In [1]:
import pandas as pd
import numpy as np
from fuzzywuzzy import fuzz

## Hulu Merge

#### Goals:

- Merge Hulu tv shows with IMDB ID


## 1. Import imdb and hulu data

In [2]:
imdb = pd.read_pickle("../Data/imdb_tv_all.pkl")

disney = pd.read_csv("Data_Hulu_Disney/disney_shows.csv")

We will look at how many titles we have using the shape function, which will return a tuple indicating number of rows and number of columns.

In [3]:
disney.shape

(179, 5)

## 2. Merge dataframes

We will start by merging on title and year in order to get the right IMDB ID (tconst) because there might be some remakes.
We will do this by using a left join in order to keep all the original hulu titles.

In [4]:
disney_genres = disney.merge(imdb, left_on=["show", "year"], right_on=["originalTitle", "startYear"], how="left")

From the new merged data frame, we will get a new data frame called hulu_missing1 to get the missing titles that didn't find a match.

In [5]:
disney_missing1 = disney_genres[disney_genres["tconst"].isna()].reset_index(drop=True)[["show", "year", "rating"
                                                                                           , "imdb", "rotten_tomatoes"]]

In [6]:
disney_missing1.shape

(41, 5)

We are missing 41 titles from 179 in total.

We will now merge but now using primaryTitle instead of originalTitle, since some of the titles might be in their original language.

In [7]:
disney_missing1 = disney_missing1.merge(imdb, left_on=["show", "year"], right_on=["primaryTitle", "startYear"], how="left")

We will create another data frame for those titles who weren't matched.

In [8]:
disney_missing2 = disney_missing1[disney_missing1["tconst"].isna()].reset_index(drop=True)[["show", "year", "rating"
                                                                                               , "imdb", "rotten_tomatoes"]]

In [9]:
disney_missing2.shape

(39, 5)

We are now missing 39 titles. Since we don't have something else to relate to in this dataframe, we will now import the other data frame from the IMDB data base which includes all different titles created for a single one and the IMDB ID (titleID).

In [10]:
title_regions = pd.read_csv("C:/Users/Admin/Documents/ironhack/title.akas.tsv.gz", sep="\t", low_memory=False)

In [11]:
title_regions.head()

Unnamed: 0,titleId,ordering,title,region,language,types,attributes,isOriginalTitle
0,tt0000001,1,Карменсіта,UA,\N,imdbDisplay,\N,0
1,tt0000001,2,Carmencita,DE,\N,\N,literal title,0
2,tt0000001,3,Carmencita - spanyol tánc,HU,\N,imdbDisplay,\N,0
3,tt0000001,4,Καρμενσίτα,GR,\N,imdbDisplay,\N,0
4,tt0000001,5,Карменсита,RU,\N,imdbDisplay,\N,0


We will do the merge of the missing titles with the new title_regions data frame by title name.

In [12]:
disney_missing2 = disney_missing2.merge(title_regions, left_on=["show"], right_on=["title"], how="left")

In [13]:
disney_missing3 = disney_missing2[disney_missing2["titleId"].isna()].reset_index(drop=True)[["show", "year", "rating"
                                                                                                , "imdb", "rotten_tomatoes"]]

In [14]:
disney_missing3.shape

(21, 5)

Now we are just missing 21 titles. We will now try to find the missing title IDs with fuzzy wuzzy.

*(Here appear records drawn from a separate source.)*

/-- A lane switches to the newest ready plan at the level in force (R293, R294, R297), but not while a site the plan needs is being
programmed (R60); the re-plan interval counts from its last switch to a plan from a completed build (R300). Tables staged for the
arrays it ran become active (R138); generations that only it still used are freed (R363), and its next boundary ends what retires with
them (R337, R365). -/
def switchLane (s : State) (g : Nat) : State :=
  match s.planner.plan, sget s.graphs g with
  | some b, some gr =>
    match (variantOf b s.planner.variant).find? (fun l => l.graph.val = g) with
    | none => s
    | some p =>
      let fresh := decide (((sget s.lanes g).map (·.built)) ≠ some b.epoch)
      if (lanesArrays [p]).any (fun a => isProgramming (siteGet s (a / 8)).activity) then s
      else
        let changed := changedGenerations s g
        let left := ((sget s.lanes g).map laneArrays).getD []
        let s0 := left.foldl activateTable (if changed.isEmpty then s else unpairLane s g)
        let s1 := laneMod s0 g (fun l => { l with
          plan := p, epoch := s.planner.epoch, level := s.planner.variant, generation := laneGenerations s g
          checkCode := b.checkCode
          changed := (l.changed ++ changed).eraseDups
          limitsMissed := l.limitsMissed && !meetsLimits gr.settings p
          wideNodes := if fresh then adapterLayers s g ++ failedLayers s p else l.wideNodes
          wideNext := if fresh then [] else l.wideNext
          built := b.epoch, switchedAt := if fresh then hostTime s else l.switchedAt
          lastSwitch := hostTime s, switchWait := 0, waitFrom := none, switching := true
          doubled := b.doubled })
        settleGens (settleServing (if fresh then spreadChecks s1 b.checkCode (lanesArrays [p]).eraseDups else s1))
  | _, _ => s

/-- Lanes with no step in progress switch at once (R293). -/
def switchIdle (s : State) : State := s.lanes.foldl (fun t e => if e.2.step.isNone then switchLane t e.1 else t) s

/-- Whether every array a plan serves from for an object holds one generation of it (R292, R360). -/
def planHolds (s : State) (p : Plan) (k : ObjKind) (h gen : Nat) : Bool :=
  p.lanes.all (fun l => match sget s.graphs l.graph.val with
    | none => true
    | some gr => l.layers.all (fun y => match layerTensor (graphTables gr.image) y.node with
        | none => true
        | some e => decide (ownerObject e.1.ownerKind ≠ k ∨ e.1.owner ≠ h) || (layerArrays y).all (fun a =>
            decide ((arrGet s a).ownerKind = ownerCode k ∧ (arrGet s a).owner = h ∧ (arrGet s a).generation = gen))))

/-- What a ready plan does to one generation that was verified when its build decided (R360–R362, R369): a replacement becomes servable wide; or, when
it asked for that, placed, if the plan's arrays hold it; and is answered. One served wide whose arrays the plan has programmed
becomes placed. An adapter no longer waits for a plan that makes room. -/
def planObject (p : Plan) (s : State) (e : ObjKind × Nat × Nat) : State :=
  let (k, h, n) := e
  match (objGet s k h).bind (fun o => o.gens.find? (fun g => g.number = n)) with
  | none => s
  | some g =>
    let set := fun (c : Nat) => genMod s k h n (fun y => { y with state := c })
    let held := planHolds s p k h n
    if k = .adapter then (if p.causes.contains .adapterSpace then genMod s k h n (fun y => { y with awaitsPlan := false }) else s)
    else if g.state = 1 then
      if !g.whenPlaced then forceBuild (answerLoad (set 2) k h n .ok 0 (leBytes 2 n)) .objects
      else if held then answerLoad (set 3) k h n .ok 0 (leBytes 2 n)
      else forceBuild s .objects
    else if g.state = 2 ∧ held then set 3
    else s

def planObjects (s : State) (p : Plan) : State := p.gens.foldl (planObject p) s

/-- Lanes that miss their declared limits under a plan that follows a fault are marked and reported, at each such plan (R302). -/
def markMissed (s : State) (p : Plan) : State :=
  if p.causes.any faultCause then
    p.lanes.foldl (fun t l =>
      match sget t.graphs l.graph.val, sget t.lanes l.graph.val with
      | some gr, some _ =>
        if meetsLimits gr.settings l then laneMod t l.graph.val (fun x => { x with limitsMissed := false })
        else report (laneMod t l.graph.val (fun x => { x with limitsMissed := true })) 0x20 2 kioskUid
          (leBytes 4 t.planner.epoch)
      | _, _ => t) s
  else s

/-- The plan of step 4 of R485 is ready: mirroring begins, the pair is established, PAIR_CONFIGURE is answered. -/
def pairPlanned (s : State) (p : Plan) : State :=
  if s.pair.building ∧ p.causes.contains .pair then
    finishJobs { s with
        pair := { s.pair with phase := .paired, building := false, startedAt := hostTime s }
        ports := s.ports.zipIdx.map (fun e => if e.2 < 4 then { e.1 with lastHeartbeatIn := s.now } else e.1) }
      (fun j => match j.work with | .pair _ => some (.ok, 0, []) | _ => none)
  else s

/-- The lowest variant code whose level the output level has held for 100 ms of host time (R297). -/
def raiseTo (s : State) : Option Nat :=
  (List.range s.planner.variant).find? (fun c =>
    match s.thermal.raiseSince.find? (fun e => e.1 = c) with
    | some e => decide (e.2 + 100000000 ≤ hostTime s) && decide (levelOf c ≤ outputLevel s.thermal)
    | none => false)

/-- The variant a new plan is installed at: a lower level at once, a higher one only when it has been held (R297). -/
def readyVariant (s : State) : Nat :=
  let c := codeFor (outputLevel s.thermal)
  if s.planner.plan.isNone ∨ s.planner.variant ≤ c then c else (raiseTo s).getD s.planner.variant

### 3. Find missing titles using fuzzywuzzy

We will first create a list for missing shows.

In [15]:
disney_shows_missing = [show for show in disney_missing3["show"]]

In [16]:
imdb_titles = [title for title in imdb["primaryTitle"]]

We will use the same function we created on 03.2_a_netflix_missing_title_ids to find the most similar title on the imdb title basics file.

In [17]:
def find_shows(show):
    matches = []

    for title in imdb_titles:
        # compute ratio and remove case-sensitivity
        ratio = fuzz.ratio(title.lower(), show.lower())

        # add all matches to list with ratio > 60
        if ratio >= 60:
            matches.append((title, show, ratio))
    
    # return none if there was no match found
    if len(matches) == 0:
        return None
    return sorted(matches, key=lambda x: x[2], reverse=True)[0][0]

In [18]:
disney_missing3["imdb_titles"] = disney_missing3["show"].apply(lambda x: find_shows(x))

In [21]:
disney_missing3.head(10)

Unnamed: 0,show,year,rating,imdb,rotten_tomatoes,imdb_titles
0,High School Musical: The Musical: The Series,2019,7+,7.3,79%,High School Musical: The Musical - The Series
1,Marvel's Ultimate Spider-Man,2012,7+,7.1,,Ultimate Spider-Man
2,Disney Gallery / Star Wars: The Mandalorian,2020,7+,8.4,,Lego Star Wars: The Padawan Menace
3,I am Luna,2016,,6.8,,Hey I am Luna
4,Big Hero 6 The Series,2017,7+,7.1,,Big Hero 6: The Series
5,Dr. K's Exotic Animal ER,2014,7+,7.9,,Dr K's Exotic Animal ER
6,Coop & Cami Ask The World,2018,all,5.8,,Coop and Cami Ask the World
7,Marvel’s Hulk and the Agents of S.M.A.S.H,2013,7+,6.1,,Hulk and the Agents of S.M.A.S.H.
8,JONAS,2009,,4.6,,Jonas
9,Mighty Ducks: The Animated Series,1996,7+,6.4,,It: The Animated Series


From the first 10 missing titles we can see that our function did a good job, we will now take a look at the titles that weren't found a match.

In [22]:
disney_missing3[disney_missing3["imdb_titles"].isna()]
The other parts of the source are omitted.